## [Provided data]
:::

theorem witness_PassedPixelWritesBack :
    inClip (drawWith passing).surf 0 0 = true ∧ colorOk (drawWith passing).surf = true ∧
    testsPass (drawWith passing) 0 0x80FFFFFF 0 0 ∧
    unpackZeta 2 (zetaWord (drawWith passing) 0 0 ⟨[], []⟩) = (0, 0) ∧
    shadesTo .init passing 0x80FFFFFF (unpackColor 8 (colorWord (drawWith passing) 0 0 ⟨[], []⟩)) 0x40808080 ∧
    inRange (drawWith passing).who (colorBpp 8) (colorAddr (drawWith passing).surf 0 0) ∧
    (zetaOk (drawWith passing).surf && (passing.depthTestEn || passing.stencilTestEn)) = true ∧
    inRange (drawWith passing).who (zetaBpp 2) (zetaAddr (drawWith passing).surf 0 0) ∧
    stencilRaw .init passing.stencilOpZpass passing.stencilRef 0 = .ok 1 := by
  unfold inRange testsPass shadesTo; decide +kernel

theorem witness_PassedPixelWritesBack_apart :
    ∀ a, ¬ (inBytes a (colorAddr (drawWith passing).surf 0 0) (colorBpp 8) ∧ inBytes a (zetaAddr (drawWith passing).surf 0 0) (zetaBpp 2)) := by
  have h : ∀ k, k < 4 → ∀ k', k' < 4 →
      colorAddr (drawWith passing).surf 0 0 + BitVec.ofNat 32 k ≠ zetaAddr (drawWith passing).surf 0 0 + BitVec.ofNat 32 k' := by
    decide +kernel
  rintro a ⟨⟨k, hk, rfl⟩, k', hk', e⟩
  exact h k hk k' hk' e

theorem witness_BlendEquations :
    [PixelState.init.blendEq, 0x800A, 0x800B, 0x8007, 0x8008, 0x8009].map (fun w => Enums.init.equation.lookup w) =
      [some EquationFn.add, some .subtract, some .reverseSubtract, some .min, some .max, none] ∧
    [PixelState.init.blendSfactor, PixelState.init.blendDfactor, 0x0308, 0x8004, 0x0309].map (fun w => Enums.init.factor.lookup w) =
      [some FactorFn.one, some .zero, some .srcAlphaSaturate, some .oneMinusConstantAlpha, none] ∧
    isMember Enums.init.equation 0x800B = true := by decide +kernel

theorem witness_ComparisonsAndOperations :
    Enums.init.compare.lookup 0x200 = some .never ∧ Enums.init.compare.lookup 0x208 = none ∧ otherParams.enums.compare.lookup 7 = some .always ∧
    Enums.init.logic.lookup 0x150F = some .set ∧ Enums.init.logic.lookup 0x1510 = none ∧ Enums.init.stencil.lookup 0x8508 = some .decrWrap ∧
    Enums.init.stencil.lookup 0x8509 = none ∧ ((0x207#32).toNat = 0x200 + 7 ∧ (0x150F#32).toNat = 0x1500 + 15) := by decide +kernel

/-- The two reference colours equal, rising and falling; code 3 for texel 15 and code 0 for texel 0. -/
theorem witness_BlockTexels :
    (memRead q64 2 0x100 (memWrite q64 8 0x100 0xC0000000F800F800 ⟨[], []⟩)).1 =
      (memRead q64 2 0x102 (memWrite q64 8 0x100 0xC0000000F800F800 ⟨[], []⟩)).1 ∧
    (memRead q64 2 0x100 (memWrite q64 8 0x100 0xC0000000F8000001 ⟨[], []⟩)).1 <
      (memRead q64 2 0x102 (memWrite q64 8 0x100 0xC0000000F8000001 ⟨[], []⟩)).1 ∧
    (memRead q64 4 0x104 (memWrite q64 8 0x100 0xC0000000F8000001 ⟨[], []⟩)).1 / 4 ^ 15 % 4 = 3 ∧
    (memRead q64 4 0x104 (memWrite q64 8 0x100 0xC0000000F8000001 ⟨[], []⟩)).1 / 4 ^ 0 % 4 ≠ 3 ∧
    (memRead q64 2 0x102 (memWrite q64 8 0x100 0xC00000000001F800 ⟨[], []⟩)).1 <
      (memRead q64 2 0x100 (memWrite q64 8 0x100 0xC00000000001F800 ⟨[], []⟩)).1 := by decide +kernel

/-- Coordinates of every class: a NaN, an infinity, numbers beyond 32 bits on either side, and between. -/
theorem witness_TextureSampling_coordinates :
    fIsNaN 0x7FC00000 = true ∧ fIsInf 0xFF800000 = true ∧ (fIsFinite 0x4F000000 = true ∧ 2 ^ 31 * 2 ^ 149 ≤ fFix 0x4F000000) ∧
    (fIsFinite 0xCF000001 = true ∧ fFix 0xCF000001 < -2 ^ 31 * 2 ^ 149) ∧
    (fIsFinite 0xCF000000 = true ∧ -2 ^ 31 * 2 ^ 149 ≤ fFix 0xCF000000 ∧ fFix 0xCF000000 < 2 ^ 31 * 2 ^ 149) := by decide +kernel

/-- A coordinate below 0 and one past the end of a unit of 3 by 2, of 4 by 4, and of 1 by 1; units of no width; formats of no row. -/
theorem witness_TextureSampling :
    (2 < 3 ∧ 1 < 2 ∧ ((-1 : Int) - (2 : Nat)) % (3 : Nat) = 0 ∧ ((5 : Int) - (1 : Nat)) % (2 : Nat) = 0) ∧
    (3 < 2 ^ (2#4).toNat ∧ 0 < 2 ^ (2#4).toNat ∧ ((-1 : Int) - (3 : Nat)) % ((2 ^ (2#4).toNat : Nat) : Int) = 0 ∧
      ((4 : Int) - (0 : Nat)) % ((2 ^ (2#4).toNat : Nat) : Int) = 0) ∧
    (0 < 2 ^ (0#4).toNat ∧ ((7 : Int) - (0 : Nat)) % ((2 ^ (0#4).toNat : Nat) : Int) = 0) ∧ TexUnit.init.rw.toNat = 0 ∧
    ∀ f ∈ [0x00#8, 0x01, 0x03, 0x08, 0x0D, 0x13, 0x1C, 0x1F, 0xFF],
      f ∉ [0x02#8, 0x04, 0x05, 0x06, 0x07, 0x0C, 0x0E, 0x0F, 0x10, 0x11, 0x12, 0x1D, 0x1E] := by decide +kernel

/-- The registers at the start of a pixel whose primary colour is (1, 1, 0, 1). -/
def startRegs : CmbRegs := cmbInit ⟨fOne, fOne, 0, fOne⟩ 0 0 0 0

/-- Stage words that read the primary colour and the two constants, write spare0, mux, and use the dot product. -/
def dotStage : CmbStage :=
  { cicw := 0x04010204, aicw := 0x14110204, cocw := 0x00002C00 ||| 0x00004000, aocw := 0x00020C00, fac0 := 0xFF800000, fac1 := 0x01020304 }

theorem witness_GeneralCombinerStage :
    startRegs.final = false ∧ cmbReg startRegs ((0x04#8).extractLsb' 0 4) = .ok startRegs.primary ∧
    (wordBits dotStage.cocw 17 15).toNat ≠ 5 ∧ (wordBits dotStage.cocw 17 15).toNat ≠ 7 ∧ (wordBits dotStage.aocw 17 15).toNat ≠ 5 ∧
    (wordBits dotStage.aocw 17 15).toNat ≠ 7 ∧
    (∀ k, k < 4 → ∃ v, cmbInputRgb { startRegs with color0 := from8v 0xFF800000, color1 := from8v 0x01020304 } (byteOf dotStage.cicw k) = .ok v) ∧
    (∀ k, k < 4 → ∃ v, cmbInputAlpha { startRegs with color0 := from8v 0xFF800000, color1 := from8v 0x01020304 } (byteOf dotStage.aicw k) = .ok v) ∧
    ((13#4).toNat ≤ 13 ∧ 8 ≤ (8#4).toNat) ∧ ¬ ((3#4) = 4 ∨ (3#4) = 5 ∨ 8 ≤ (3#4).toNat ∧ (3#4).toNat ≤ 13) ∧
    ¬ ((14#4) = 4 ∨ (14#4) = 5 ∨ 8 ≤ (14#4).toNat ∧ (14#4).toNat ≤ 13) := by
  refine ⟨rfl, rfl, by decide, by decide, by decide, by decide, ?_, ?_, by decide, by decide, by decide⟩
  · intro k hk
    rcases k with _ | _ | _ | _ | k
    · exact ⟨_, rfl⟩
    · exact ⟨_, rfl⟩
    · exact ⟨_, rfl⟩
    · exact ⟨_, rfl⟩
    · omega
  · intro k hk
    rcases k with _ | _ | _ | _ | k
    · exact ⟨_, rfl⟩
    · exact ⟨_, rfl⟩
    · exact ⟨_, rfl⟩
    · exact ⟨_, rfl⟩
    · omega

theorem witness_CombineAndFinalStage_passThrough :
    { State.reset.cmb with fcw0 := 0x04200000 }.stages = 0 ∧ stageCode (byteOf State.reset.cmb.fcw1 3) = true ∧
    stageCode (byteOf State.reset.cmb.fcw1 2) = true ∧ finalCode (byteOf State.reset.cmb.fcw1 1) = true ∧
    (0x3F800000#32).toNat ≤ 0x3F800000 ∧ (0#32).toNat ≤ 0x3F800000 := by decide +kernel

/-- One stage that runs, and a final combiner that reads codes 4, 14, 15 and 12 and, as G, the alpha of the primary colour. -/
def readsAll : Combiner := ⟨1, [(0, dotStage)], 0x040E0F0C, 0x04041400, 0xFF102030, 0x40506070⟩

theorem witness_CombineAndFinalStage :
    readsAll.stages.toNat = 1 ∧ (∃ r, generalStage q64 (stageAt readsAll 0) (startRegs, ⟨[], []⟩) = .ok r) ∧
    (∃ v, finalStage readsAll startRegs = .ok v) ∧
    (∃ e, cmbInputRgb (finalRegs readsAll startRegs) (byteOf readsAll.fcw1 3) = .ok e) ∧
    (∃ f, cmbInputRgb (finalRegs readsAll startRegs) (byteOf readsAll.fcw1 2) = .ok f) ∧
    (∀ k, k < 4 → ∃ v, cmbInputRgb { finalRegs readsAll startRegs with final := true } (byteOf readsAll.fcw0 k) = .ok v) ∧
    ∃ g, cmbInputAlpha { finalRegs readsAll startRegs with final := true } (byteOf readsAll.fcw1 1) = .ok g := by
  refine ⟨rfl, ⟨_, rfl⟩, ⟨_, rfl⟩, ⟨_, rfl⟩, ⟨_, rfl⟩, ?_, ⟨_, rfl⟩⟩
  intro k hk
  rcases k with _ | _ | _ | _ | k
  · exact ⟨_, rfl⟩
  · exact ⟨_, rfl⟩
  · exact ⟨_, rfl⟩
  · exact ⟨_, rfl⟩
  · omega

theorem witness_VectorInstructions : ∀ vop : BitVec 4, vop < 14 → vpLegal vop 0 vpPlain = true ∧ vpLegal vop 7 vpPlain = true := by
  decide +kernel

theorem witness_ScalarInstructions :
    (∀ sop : BitVec 4, sop < 8 → vpLegal 0 sop vpPlain = true ∧ vpLegal 13 sop vpPlain = true) ∧
    fIsFinite 0xFF7FFFFF = true ∧ fIsZero 0x80000000 = true ∧ fIsInf 0xFF800000 = true ∧ fIsZero 0x00000001 = false ∧
    fIsNaN 0x7F800000 = false ∧ fIsNaN 0xFFC00000 = true ∧ fLt 0 0x00000001 = true ∧ fLt 0 0 = false ∧
    State.reset.par.numerics.rcc.lookup fOne = none ∧ otherParams.numerics.rcc.lookup fOne = some 0x40000000 ∧
    otherParams.numerics.pow.lookup (fOne, fTwo) = some 0x40400000 ∧ otherParams.numerics.log2.lookup fOne = none := by decide +kernel

theorem witness_ReservedProgramInstructionsRefused :
    isProgramInstr (.vpMov 8 vpPlain) = true ∧ WellFormed (.vpMov 8 vpPlain) = false ∧ isProgramInstr (.vpSLit 13 vpPlain) = true ∧
    WellFormed (.vpSLit 13 vpPlain) = true := by decide +kernel

theorem witness_OperandAssembly : vpNoA.a.mux = 0 ∧ vpPlain.a.mux ≠ 0 ∧ vpOps.b.mux = 1 ∧ vpOps.a.mux = 2 := by decide

theorem witness_ProgramRunEnds :
    (programState 0).vp.ip.toNat ≤ 256 ∧ 257 ≤ (programState 0).vp.ip.toNat + 2 ∧ 2 ≤ 3 ∧
    257 ≤ { (programState 0).vp with ip := 256 }.ip.toNat + 1 := by decide +kernel

theorem witness_VertexPushStores : (15 : BitVec 4) ≠ 0 ∧ ((0 : BitVec 4) ≠ 0 ∨ (2 : BitVec 2) ≠ 3) ∧ ((1 : BitVec 4) ≠ 0 ∨ (3 : BitVec 2) ≠ 3) := by
  decide

theorem witness_FetchedAttributes :
    (∀ k : BitVec 2, k.toNat < (4#4).toNat) ∧ ¬ (3#2).toNat < (3#4).toNat ∧ (3#4).toNat ≤ 3 ∧ (7 ≤ (7#4).toNat ∧ 7 ≤ (15#4).toNat) ∧
    15 < 16 ∧ (slotAt ⟨[], [], 0⟩ 15).size = 0 := by decide

theorem witness_VertexPushEmits : drawReady .reset = true ∧ drawReady triangleState = true ∧ drawReady badAlphaFunc = false := by decide +kernel

/-- Program mode with the whole of instruction memory zero: NOP beside NOP, and under the combiner shader. -/
theorem witness_ArrayDrawsEmit :
    drawReady { triangleState with vp := { triangleState.vp with mode := true }, prim := { triangleState.prim with rsel := .combiner } } = true ∧
    drawReady reservedCombiner = false := by decide +kernel

/-- Slot 0 of F and size 3, slot 3 of UB_D3D and size 4: four words a vertex. -/
def inlineState (n : BitVec 7) : State :=
  { State.reset with va := ⟨[(0, ⟨0, 2, 3, 12⟩), (3, ⟨0, 0, 4, 4⟩)], [], n⟩ }

/-- Sixteen slots of F and size 4: 64 words a vertex. -/
def fullInlineState : State :=
  { State.reset with va := ⟨(List.range 16).map fun i => (i, ⟨0, 2, 4, 16⟩), [], 63⟩ }

theorem witness_InlineArrayWord :
    vaTotal State.reset.va = 0 ∧ (vaTotal (inlineState 0).va ≠ 0 ∧ (inlineState 0).va.ibufN.toNat + 1 ≠ vaTotal (inlineState 0).va) ∧
    ((inlineState 3).va.ibufN.toNat + 1 = vaTotal (inlineState 3).va ∧ drawReady (inlineState 3) = true) ∧
    (fullInlineState.va.ibufN.toNat < 64 ∧ fullInlineState.va.ibufN.toNat + 1 = vaTotal fullInlineState.va ∧
      drawReady fullInlineState = true) ∧
    (inlineState 63).va.ibufN.toNat < 64 := by decide +kernel

theorem witness_BeginEndPrimitive : (10 : Word) ≠ 0 ∧ (11 : Word) ≠ 0 ∧ (10 : Word).toNat ≤ 10 := by decide

theorem witness_AssembledTriangles : State.reset.prim.vcount = 0 ∧ [corner 0 0, corner fTwo 0].length < 2 ^ 32 := by decide +kernel

/-- A triangle with three, two, one and no vertices in front of 0.5; a vertex at 0.5 is behind. -/
theorem witness_ClipperPaths :
    [corner 0 0, corner 0 0, corner 0 0].countP (fun t => fLt 0x3F000000 t.w) = 3 ∧
    [corner 0 0, corner 0 0, TVertex.zero].countP (fun t => fLt 0x3F000000 t.w) = 2 ∧
    [corner 0 0, TVertex.zero, TVertex.zero].countP (fun t => fLt 0x3F000000 t.w) = 1 ∧
    [TVertex.zero, { TVertex.zero with w := 0x3F000000 }, TVertex.zero].countP (fun t => fLt 0x3F000000 t.w) = 0 ∧
    cut 0x3F000000 (corner 0 0) TVertex.zero ∈ clipPolygon 0x3F000000 (corner 0 0) TVertex.zero TVertex.zero := by decide +kernel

:::

## [What needs to be done]
All lines above containing the string "numerics": copy each one.

## [Answer space]
    State.reset.par.numerics.rcc.lookup fOne = none ∧ otherParams.numerics.rcc.lookup fOne = some 0x40000000 ∧
    otherParams.numerics.pow.lookup (fOne, fTwo) = some 0x40400000 ∧ otherParams.numerics.log2.lookup fOne = none := by decide +kernel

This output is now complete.